Sustainable investment firm Ecofin, in partnership with data and analytics firm ICE Climate Transition Finance (ICE), has developed a proprietary framework to quantify avoided emissions for individual companies within investment portfolios.
Avoided emissions measurement seeks to quantify the carbon impacts of a company's revenue-generating products and services: they are emissions reductions that can occur outside of a product's life cycle or value chain but as a result of the use of that product.
To raise awareness and understanding of the avoided emissions concept, in June 2023, Ecofin and ICE published a whitepaper explaining the concept and detailing a framework to quantify avoided emissions for individual companies within investment portfolios.
The report, which was co-authored by Anny Giavelli, Ecofin's sustainable strategist, states the ability to analyse avoided emissions can be a powerful tool to identify opportunities with a positive impact and quantify the difference such investments can generate in the global transition towards a low carbon economy.
While climate-related policy tends to focus more on reducing emissions and less on the importance of developing innovative low or zero-emissions solutions, the concept of avoided emissions has a significant role to play when it comes to providing investors with a better understanding of the overall effects of decarbonisation, it said.
For instance, considering avoided emissions for an electric vehicle battery company that is adding new production capacity (increasing emissions) while simultaneously helping to offset tailpipe emissions (avoided emissions).

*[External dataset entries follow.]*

/-- VLDB in the cycle of its last line (R160, R172). -/
def execVldb (g : Guard) (data base gl : R6) (mode : BitVec 2) (disp : BitVec 24) (s : State) : Out :=
  issue (.vldb g data base gl mode disp) g advance (fun t s =>
    let i := Instr.vldb g data base gl mode disp
    let va := (baseDisp base disp t).toNat
    let m := mode.toNat
    match vldbPage s t va m with
    | .error (c, a) => raise i c s t (BitVec.ofNat 64 a)
    | .ok pg =>
      let tile := vldbTile pg va
      let l := vldbRun (getG t gl)
      let rd := vldbElts pg m tile l
      let sc := vldbScales pg m tile l
      match rd.find? (fun e => eccBad s e.1 e.2), sc.find? (fun e => eccBad s e.1 e.2) with
      | some e, _ => raise i .memoryEcc s t (BitVec.ofNat 64 (pg.v.va + e.1 % 32768))
      | none, some e => raise i .memoryEcc s t (BitVec.ofNat 64 (pg.v.scaleVa / 32768 * 32768 + e.1 % 32768))
      | none, none =>
        let s' := (rd ++ sc).foldl (fun s a => correctSoft s a.1 a.2) s
        let dec := pg.v.f32 { s with mem := laneView t s } pg.scale m
        let vals := (List.range 32).map (fun k =>
          let p := vldbElt m l k
          match pg.hg with
          | some bs => rotElt dec bs pg.pair pg.pos tile p.1 p.2
          | none => dec tile p.1 p.2)
        let lat := if pg.hg.isSome then 15 else 9
        let f := vals.foldl (fun f v => f ||| v.2) 0
        putStrand s' (advance (lateFlags s.cycle lat f
          (setV s.cycle lat data (ofElts 32 (vals.map (·.1))) t)))) s

/-! ### Triples (R305, R306) -/

/-- The larger of two values that are not NaN. -/
def xMax (a b : Xr) : Xr := if xBelow a b then b else a

/-- W(x, m) with the flags of its two roundings. -/
def wExp (x m : Xr) : Xr × FpFlags :=
  if xCmp x m = 0 then (xInt 1, 0)
  else
    let d := groupSum [x, xFlip m]
    let r := rnF32 d.1
    let e := rnF32 (xExp2 (decodeFmt .fp32 r.1)).1
    (decodeFmt .fp32 e.1, d.2 ||| r.2 ||| e.2)

/-- m, w1 and w2 of MERGE, none when a maximum is NaN; NV for a signalling NaN (R70). -/
def mergeW (m1 m2 : Nat) : Option (Nat × Xr × Xr) × FpFlags :=
  let f := snanFlag .fp32 [m1, m2]
  let x := decodeFmt .fp32 m1
  let y := decodeFmt .fp32 m2
  if xIsNan x || xIsNan y then (none, f)
  else
    let m := xMax x y
    let a := wExp x m
    let b := wExp y m
    (some ((rnF32 m).1, a.1, b.1), f ||| a.2 ||| b.2)

/-- G(w1 × a, w2 × b) on FP32 codes. -/
def gPair (w1 w2 : Xr) (a b : Nat) : Nat × FpFlags :=
  let r := gSum [(w1, decodeFmt .fp32 a), (w2, decodeFmt .fp32 b)]
  (r.1, r.2 ||| snanFlag .fp32 [a, b])

/-- A triple (m, l, a). -/
structure Triple where
  m : Nat
  l : Nat
  a : List Nat
deriving DecidableEq, Repr

/-- The empty triple of `dh` elements. -/
def Triple.empty (dh : Nat) : Triple := ⟨infCode .fp32 + signBit .fp32, 0, List.replicate dh 0⟩

def Triple.nan (dh : Nat) : Triple := ⟨nanCode .fp32, nanCode .fp32, List.replicate dh (nanCode .fp32)⟩

/-- MERGE (R306). -/
def mergeT (x y : Triple) : Triple × FpFlags :=
  match mergeW x.m y.m with
  | (none, f) => (Triple.nan (max x.a.length y.a.length), f)
  | (some (m, w1, w2), f) =>
    let l := gPair w1 w2 x.l y.l
    let a := (x.a.zip y.a).map (fun e => gPair w1 w2 e.1 e.2)
    (⟨m, l.1, a.map (·.1)⟩, a.foldl (fun f e => f ||| e.2) (f ||| l.2))

/-- ATTM.S (R321). -/
def execAttmS (g : Guard) (d a b : R6) (s : State) : Out :=
  laneOp (.attmS g d a b) g advance (fun t =>
    let x := (getG t a).toNat
    let y := (getG t b).toNat
    let r := mergeT ⟨x % 2 ^ 32, x / 2 ^ 32, []⟩ ⟨y % 2 ^ 32, y / 2 ^ 32, []⟩
    advance (lateFlags s.cycle 8 r.2 (setG s.cycle 8 d (BitVec.ofNat 64 (r.1.m + 2 ^ 32 * r.1.l)) t))) s

/-- ATTM.V (R321). -/
def execAttmV (g : Guard) (d a b c : R6) (k : BitVec 3) (z : Bool) (s : State) : Out :=
  vecOp (.attmV g d a b c k z) g 8 32 d k z (fun t i =>
    let w := (getG t c).toNat
    match mergeW (w % 2 ^ 32) (w / 2 ^ 32) with
    | (none, f) => (nanCode .fp32, f)
    | (some (_, w1, w2), f) =>
      let r := gPair w1 w2 (elt 32 (getV t a) i) (elt 32 (getV t b) i)
      (r.1, f ||| r.2)) s

/-- VROPE (R323). -/
def execVrope (g : Guard) (d a b c : R6) (k : BitVec 3) (z split y : Bool) (s : State) : Out :=
  vecOp (.vrope g d a b c k z split y) g 6 32 d k z (fun t i =>
    let pos := (getG t b).toNat
    let x := fun j => elt 32 (getV t a) j
    let f := fun j => elt 32 (getV t c) j
    if split then
      let p := x i
      let q := elt 32 (getV t (a + 1)) i
      let r := rotPair pos (f i) p q
      let e := if y then r.2 else r.1
      (e.1, e.2 ||| snanFlag .fp32 [p, q])
    else
      let p := x (i / 2 * 2)
      let q := x (i / 2 * 2 + 1)
      let r := rotPair pos (f (i / 2)) p q
      let e := if i % 2 = 1 then r.2 else r.1
      (e.1, e.2 ||| snanFlag .fp32 [p, q])) s

/-! ### Reads and writes of engines by virtual address (R179, R201) -/

/-- The pieces of `n` bytes at `va`, page by page: (physical address, length, translation); the VA that has none. -/
def engPieces (s : State) (o : Op) (write : Bool) : Nat → Nat → Nat →
    Except (Cause × Nat) (List (Nat × Nat × TcEnt)) × State
  | 0, _, _ => (.ok [], s)
  | k + 1, va, n =>
    if n = 0 then (.ok [], s)
    else
      match engAddr s o (va % 2 ^ 48) write with
      | (.error c, s) => (.error (c, va % 2 ^ 48), s)
      | (.ok (a, x), s) =>
        let len := min n (32768 - va % 32768)
        match engPieces s o write k (va + len) (n - len) with
        | (.error e, s) => (.error e, s)
        | (.ok l, s) => (.ok ((a, len, x) :: l), s)

/-- The offset, among `n` bytes at physical address `a`, of the first aligned word with an uncorrectable error: 0 when it
is the word that holds the first byte. -/
def eccOff (s : State) (a n : Nat) : Option Nat :=
  ((List.range ((a % 8 + n + 7) / 8)).find? (fun i => decide (0 < n) && eccBad s (wordOf a + 8 * i) 1)).map
    (fun i => 8 * i - a % 8)

/-- The virtual address of the first failing word of pieces that begin at `va` (R405). -/
def eccVa (s : State) : Nat → List (Nat × Nat × TcEnt) → Option Nat
  | _, [] => none
  | va, (a, n, _) :: l =>
    match eccOff s a n with
    | some k => some ((va + k) / 8 * 8 % 2 ^ 48)
    | none => eccVa s (va + n) l

/-- `n` bytes at `va` as an engine reads them: TRANSLATION, then MEMORY_ECC. What its die's buffers answer counts as seen (R368). -/
def engFetch (s : State) (o : Op) (va n : Nat) : Except (Cause × Nat) (List Byte) × State :=
  match engPieces s o false (n / 32768 + 2) va n with
  | (.error e, s) => (.error e, s)
  | (.ok l, s) =>
    match eccVa s va l with
    | some v => (.error (.memoryEcc, v), s)
    | none => (.ok (l.flatMap (fun e => engRead s (dieOf o.cl) e.1 e.2.1)),
        l.foldl (fun s e => seeWrites (correctSoft s e.1 e.2.1) (dieOf o.cl) e.1 e.2.1) s)

/-- The words of a list of (offset, bytes) in a range whose pieces these are, to be written one by one (R311, R367). -/
def pieceWords (l : List (Nat × Nat × TcEnt)) (f : Bool) (ws : List (Nat × List Byte)) : List OutWord :=
  let rec go : List (Nat × Nat × TcEnt) → Nat → List Byte → List OutWord
    | [], _, _ => []
    | (a, n, x) :: l, off, bs => if off < n then outWords x (a + off) bs f else go l (off - n) bs
  ws.flatMap (fun w => go l w.1 w.2)

/-- Engine-port writes of the next cycle have begun somewhere: a unit that reads several places at once reads them in the next
cycle (R365). -/
def readsOver (s : State) : Bool := !s.written.isEmpty

/-- A word among these bytes cannot be read by the engine yet (R183, R365). -/
def wordsBusy (s : State) (o : Op) (a n : Nat) : Bool :=
  (List.range ((a % 8 + n + 7) / 8)).any (fun i => bgBusy s o (wordOf a + 8 * i))

/-! ### KVAPP (R317) -/

/-- Bytes of a KVAPP source stream: none known when the head-group record does not say. -/
def kvappLen (s : State) (t : Strand) (kpage ntok : Nat) (vpage : Nat) : Nat × Nat :=
  let rot := cpCtl s t.cl t.task.pid 0x1B0
  match setXl t false (kpage / 32768) with
  | none => (0, 0)
  | some x =>
    match walk s t.task.pid t.task.root (rotVa rot (pteHgrp x.pte1) / 32768) with
    | none => (0, 0)
    | some l =>
      let bs := rdBytes s.mem (recPhys s t.task.pid l.fri + rotVa rot (pteHgrp x.pte1) % 32768) 8
      let n := ntok * hgNs bs * hgDh bs
      let w := fun (pg : Nat) => match setXl t false (pg / 32768) with
        | some x => contW (recFmt s t.task.pid x.fri)
        | none => 0
      if rotEn rot && hgOk bs then ((n * w kpage + 7) / 8, (n * w vpage + 7) / 8) else (0, 0)

/-- A page of the page set that is not on a frame of the strand's cluster; a replicated page's is its replica (R154). -/
def pageAway (s : State) (t : Strand) (va : Nat) : Bool :=
  match setXl t false (va / 32768) with
  | some x => !(pteRepl x.pte0 || localRec s t.task.pid x.fri t.cl)
  | none => false

/-- The page is in the page set with write intent. -/
def inWriteSet (t : Strand) (va : Nat) : Bool := (setXl t false (va / 32768)).any (fun x => x.wr)

/-- KVAPP (R317). NTOK outside 1-64 raises RESERVED_FIELD, a cause that R317 does not name for it (log 109). -/
def execKvapp (g : Guard) (ch : BitVec 2) (sc : BitVec 3) (d a c : R6) (s : State) : Out :=
  issue (.kvapp g ch sc d a c) g advance (fun t s =>
    let i := Instr.kvapp g ch sc d a c
    let va := va48 (getG t a)
    if !chanBooked s t ch.toNat then raiseBooking i s t (25 + ch.toNat)
    else if ctrFull t c then raise i .counter s t 0
    else if va % 64 ≠ 0 then raise i .align s t (BitVec.ofNat 64 va)
    else match laneRead s t va 64 with
      | .error e => raise i e.1 s t (BitVec.ofNat 64 e.2)
      | .ok r =>
        let w := fun k => (r.words.getD k 0)
        let kp := va48 (w 0)
        let vp := va48 (w 1)
        let ks := va48 (w 2)
        let vs := va48 (w 3)
        let n := (w 4).toNat % 128
        let len := kvappLen s t kp n vp
        match [(kp, 32768), (vp, 32768), (ks, 8), (vs, 8)].find? (fun e => e.1 % e.2 != 0) with
        | some e => raise i .align s t (BitVec.ofNat 64 e.1)
        | none =>
          if (List.range 4).any (fun k => (w k).toNat / 2 ^ 48 != 0) || (w 4).toNat / 128 != 0 || w 5 != 0 || w 6 != 0
              || w 7 != 0 || n == 0 || decide (64 < n) then raise i .reservedField s t 0
          else match (wordVas ks len.1 ++ wordVas vs len.2).find? (fun v => !inPageSet t v || pageAway s t v),
              [kp, vp].find? (pageAway s t), [kp, vp].find? (fun v => !inWriteSet t v) with
          | some v, _, _ => raise i .residency s t (BitVec.ofNat 64 v)
          | none, some v, _ => raise i .residency s t (BitVec.ofNat 64 v)
          | none, none, some v => raise i .protection s t (BitVec.ofNat 64 v)
          | none, none, none =>
            let s := r.st
            if 16 ≤ (chanOps s t.cl ch.toNat).length then implicitSplit s t 3 (toW ch) 0
            else
              let q := (tabGet (getClu s t.cl).chSeq ch.toNat).getD 0
              let s' := updClu s t.cl (fun k => { k with chSeq := tabSet k.chSeq ch.toNat ((q + 1) % 2 ^ 16) })
              let o := { mkOp s t .kvapp (some c) (dstG d) sc.toNat
                  [w 0, w 1, w 2, w 3, BitVec.ofNat 64 n] with
                unit := ch.toNat, seq := q
                leases := leaseOf s t [(ks, len.1), (vs, len.2), (kp, 32768), (vp, 32768)] }
              issueOp s' { t with lastCh := tabSet t.lastCh ch.toNat (issueTick t s) } o) s

/-- The chunks of token `n` in one page: (byte offset in the source stream, byte offset in the page, bytes). -/
def kvChunks (bs : List Byte) (w n row : Nat) : List (Nat × Nat × Nat) :=
  (List.range (hgNs bs)).flatMap (fun h =>
    (List.range (hgCt bs)).map (fun u =>
      (((n * hgNs bs + h) * hgDh bs + 64 * u) * w / 8, 512 * w * (h * hgCt bs + u) + 8 * w * row,
        min 64 (hgDh bs - 64 * u) * w / 8)))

"Avoided emissions can provide more insight to climate analysis, enabling the assessment of the positive impact contribution of individual companies to the transition towards a low-carbon economy, rather than just assessing climate risk," commented Brent Newcomb, Ecofin's president.

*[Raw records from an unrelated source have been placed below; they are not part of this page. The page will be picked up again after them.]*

-- ==== Sys2Proof/Machine/Device.lean ====
section
/-! DEFINITION. Host ports, the host semaphore, active messages, time, boot, firmware, attestation, soft errors and
cooling (spec/17 R424-R426, R430-R436; spec/09 R251, R253; spec/01 R33). In an event, `unit` is the host port. -/

namespace Sys2Proof.Machine

/-! ### Device registers -/

def devCtl (s : State) (n : Nat) : Nat := (ctlGet s.dev.ctl n).toNat

def setDev (s : State) (n x : Nat) : State :=
  { s with dev := { s.dev with ctl := tabSet s.dev.ctl n (BitVec.ofNat 64 x) } }

/-- Set bits [lo + n − 1 : lo] of a device register. -/
def setDevField (s : State) (r lo n x : Nat) : State :=
  { s with dev := { s.dev with ctl := tabSet s.dev.ctl r (setField (ctlGet s.dev.ctl r) lo n x) } }

/-! ### The host semaphore (R426) -/

/-- The port owns HOST_SEMA. -/
def ownsSema (s : State) (port : Nat) : Bool := devCtl s 0x800 % 4 == port % 2 + 1

/-- A management write is discarded and counted in DENIED. -/
def denied (s : State) : State :=
  setDevField s 0x800 32 16 (min 65535 (devCtl s 0x800 / 2 ^ 32 % 2 ^ 16 + 1))

/-- A port takes the free semaphore. -/
def takeSema (s : State) (port : Nat) : State := setDevField (setDevField s 0x800 0 2 (port + 1)) 0x800 4 1 port

/-- SEMA_ACQUIRE: bit k of `ev.n` says that port k writes ACQ in this cycle. -/
def execSemaAcquire (s : State) : Out :=
  if devCtl s 0x800 % 4 ≠ 0 then .next s
  else match s.ev.n % 4 with
    | 0 => .next s
    | 1 => .next (takeSema s 0)
    | 2 => .next (takeSema s 1)
    | _ => .next (takeSema s (1 - devCtl s 0x800 / 16 % 2))

/-- SEMA_RELEASE by port `ev.unit`: effective from the owner only. -/
def execSemaRelease (s : State) : Out :=
  .next (if ownsSema s s.ev.unit then setDevField s 0x800 0 2 0 else s)

/-- HOST_LINK_DOWN of port `ev.unit`. -/
def execHostLinkDown (s : State) : Out :=
  .next (if ownsSema s s.ev.unit then setDevField s 0x800 0 2 0 else s)

/-! ### Register reads (R424) -/

/-- What device register `n` reads: DEV_TIME and FW_MIN are not kept as written registers, and a field that is only written
is not kept at all (R10, R431, R433). -/
def devValue (s : State) (n : Nat) : Word :=
  if n = 0x840 then devTimeNs s else if n = 0x862 then toW Config.minVersion else ctlGet s.dev.ctl n

/-- A read of device register `n`: RC fields clear (R10). -/
def readDev (s : State) (n : Nat) : State :=
  let x := ctlAfterRead n (ctlGet s.dev.ctl n)
  { s with
    reply := devValue s n
    dev := if x = ctlGet s.dev.ctl n then s.dev else { s.dev with ctl := tabSet s.dev.ctl n x } }

/-- The device register at an offset of MW_0: an access is 8 bytes and aligned (R424). -/
def mw0Reg (off size : Nat) : Option Nat :=
  if size = 8 ∧ off % 8 = 0 ∧ off < 0x4000 then some (0x800 + off / 8) else none

/-- HOST_SEMA_READ: DENIED clears. -/
def execHostSemaRead (s : State) : Out := .next (readDev s 0x800)

/-! ### Register writes (R424, R427, R431, R433, R434) -/

/-- The registers that only the owner of HOST_SEMA writes (R426). -/
def managed (n : Nat) : Bool :=
  n == 0x810 || (0x818 ≤ n && n ≤ 0x81F) || n == 0x841 || n == 0x842 || n == 0x844 || n == 0x861 || n == 0x874

/-- Write of register `n` with `x` that has no row of its own. -/
def regWrite (s : State) (n : Nat) (x : Word) : State :=
  if n = 0x810 then
    if devCtl s 0x810 / 2 ^ 8 % 2 ^ 8 = 1 then denied s
    else if x.toNat % 8 = 0 ∨ 6 ≤ x.toNat % 8 then setDevField s 0x810 8 8 3 else s
  else if n = 0x861 then (if devCtl s 0x861 / 2 ^ 8 % 2 ^ 8 = 1 then denied s else s)
  else if n = 0x841 ∨ n = 0x842 ∨ n = 0x844 then
    { s with dev := { s.dev with timePend := s.dev.timePend ++ [(n, x)] } }
  else if (0x818 ≤ n ∧ n ≤ 0x81F) ∨ (0x870 ≤ n ∧ n ≤ 0x873) ∨ n = 0x875 then setDev s n x.toNat
  else s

Ecofin and ICE recommend a three-stage approach:
- Collection, assessment, and analysis of emissions data and information on individual companies to identify the various avoided emissions mechanisms, which each company may contribute to.
- Materiality assessment and life cycle assessment (LCA) modelling.
- Comparative scenario analysis, including "what-if" scenarios and forward-looking analysis to help put the results of the process into context.
The report states undertaking the LCA approach is one of the fundamental components in avoided emissions calculations, "ensuring a cradle-to-grave approach and accounting for emissions arising in all stages of a product's life is vital to comprehensively understand the emissions footprint for the low carbon product in question".
The report concludes: "Company-level avoided emissions reporting is gaining momentum, and we are encouraged by this trend. However, we make the case for greater transparency and detail regarding the methodologies used to arrive at reported avoided emissions data. Calls from the investment community should urge for a global reporting standard to help promote disclosure and transparency.
"The current level of understanding and adoption of the avoided emissions concept within the financial industry is reminiscent of Scope 3 emission analysis only a few years ago. The pace at which company level Scope 3 data reporting and analysis has developed in recent years to become an essential part of the climate analytical framework of investors is an encouraging precedent for the adoption of avoided emissions into mainstream investment analysis."